The National Green Tribunal (NGT) has imposed an interim penalty of Rs. 25 crore on Oil India Limited (OIL) due to its failure in stopping the fire in Assam’s Baghjan 5 gas well that has adversely impacted the people and ecology in the area, Live Law reported.

In an order passed in two original applications – one moved by environmentalist Bonani Kakkar and the other by Assam-based NGO Wild Life & Environmental Conservation Organisation, a bench comprising Justices SP Wangdi and Siddhanta Das directed, “In view of the prima facie case made out against OIL on the extent of damage caused to the environment and biodiversity, damage to both human and wildlife, public health and, having regard to the financial worth of the Company and the extent of damage, we direct the OIL to deposit an initial amount of Rs 25 Crores with the District Magistrate, Tinsukia District, Assam and shall abide by further orders of the Tribunal.”

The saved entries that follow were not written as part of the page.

-- ==== Sys2Proof/Machine/Core.lean ====
section
/-! DEFINITION. Machine/Core.lean: the block as the host runs it. -/

def Sys2Proof.core : Host.Core :=
  { State := Sys2Proof.Machine.State
    Fault := Sys2Proof.Machine.Fault
    Refusal := Sys2Proof.Machine.Refusal
    step := Sys2Proof.Machine.step
    reset := Sys2Proof.Machine.State.reset }
end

The applicants invoked the precautionary principle and the Polluters Pay Principle under Sections 20 of the NG Act, 2010 as well as the “Public Trust” doctrine, the order stated.

Apart from this, the bench constituted an eight-member committee to look into the matter and submit its preliminary report within 30 days. It has asked the committee to look at the cause of gas and oil leak, extent of loss and damage caused to human life, wildlife and environment, whether any contamination has been caused to the water, air and soil of the area, contamination of the water of the Dibru river, impact on the Dibru-Saikhowa National Park and Maguri-Motapung Wetland and assessment of compensation for the victims and cost of restitution among other aspects.

The complete order by NGT may be read below.

Last week, the Pollution Control Board, Assam issued a closure notice to OIL asking it to stop its production and drilling operations at the Baghjan oilfield, alleging that it hadn’t taken prior consent to operate. However, the notice was subsequently withdrawn in pursuance of the affidavit submitted by OIL under some conditions.

The BGN 5 oil well at the Baghjan oilfield in Assam saw a massive blowout on May 27 and on June 9, the well caught fire, increasingly compromising the safety of the people and flora and fauna in the vicinity. It was reported that OIL had subverted laws and extended its drilling and testing to seven new locations at the Dibru-Saikhowa National Park, bypassing the rule for public hearings to be undertaken for operations inside protected forests. It had instead asked the environment ministry to take into account the hearings that had taken place on July 8 and August 26, 2011, The Wire had reported.

In an exclusive for Sabrang India, Dr. Hiren Gohain through his article, The Price of Profit, OIL’s misadventure threatens Tinsukhia’s reserve forests & wild life sanctuaries highlighted the Government of India’s sinister ploy to use the lockdown for granting environmental clearances to OIL’s drilling in Assam which endangered human and natural life. The very next day, Sabrang India had also reported of Pradip Saikia, a retired scientist, telling TV Channel Asomiya Pratidin about how political executives ignored the red flags raised in the matter.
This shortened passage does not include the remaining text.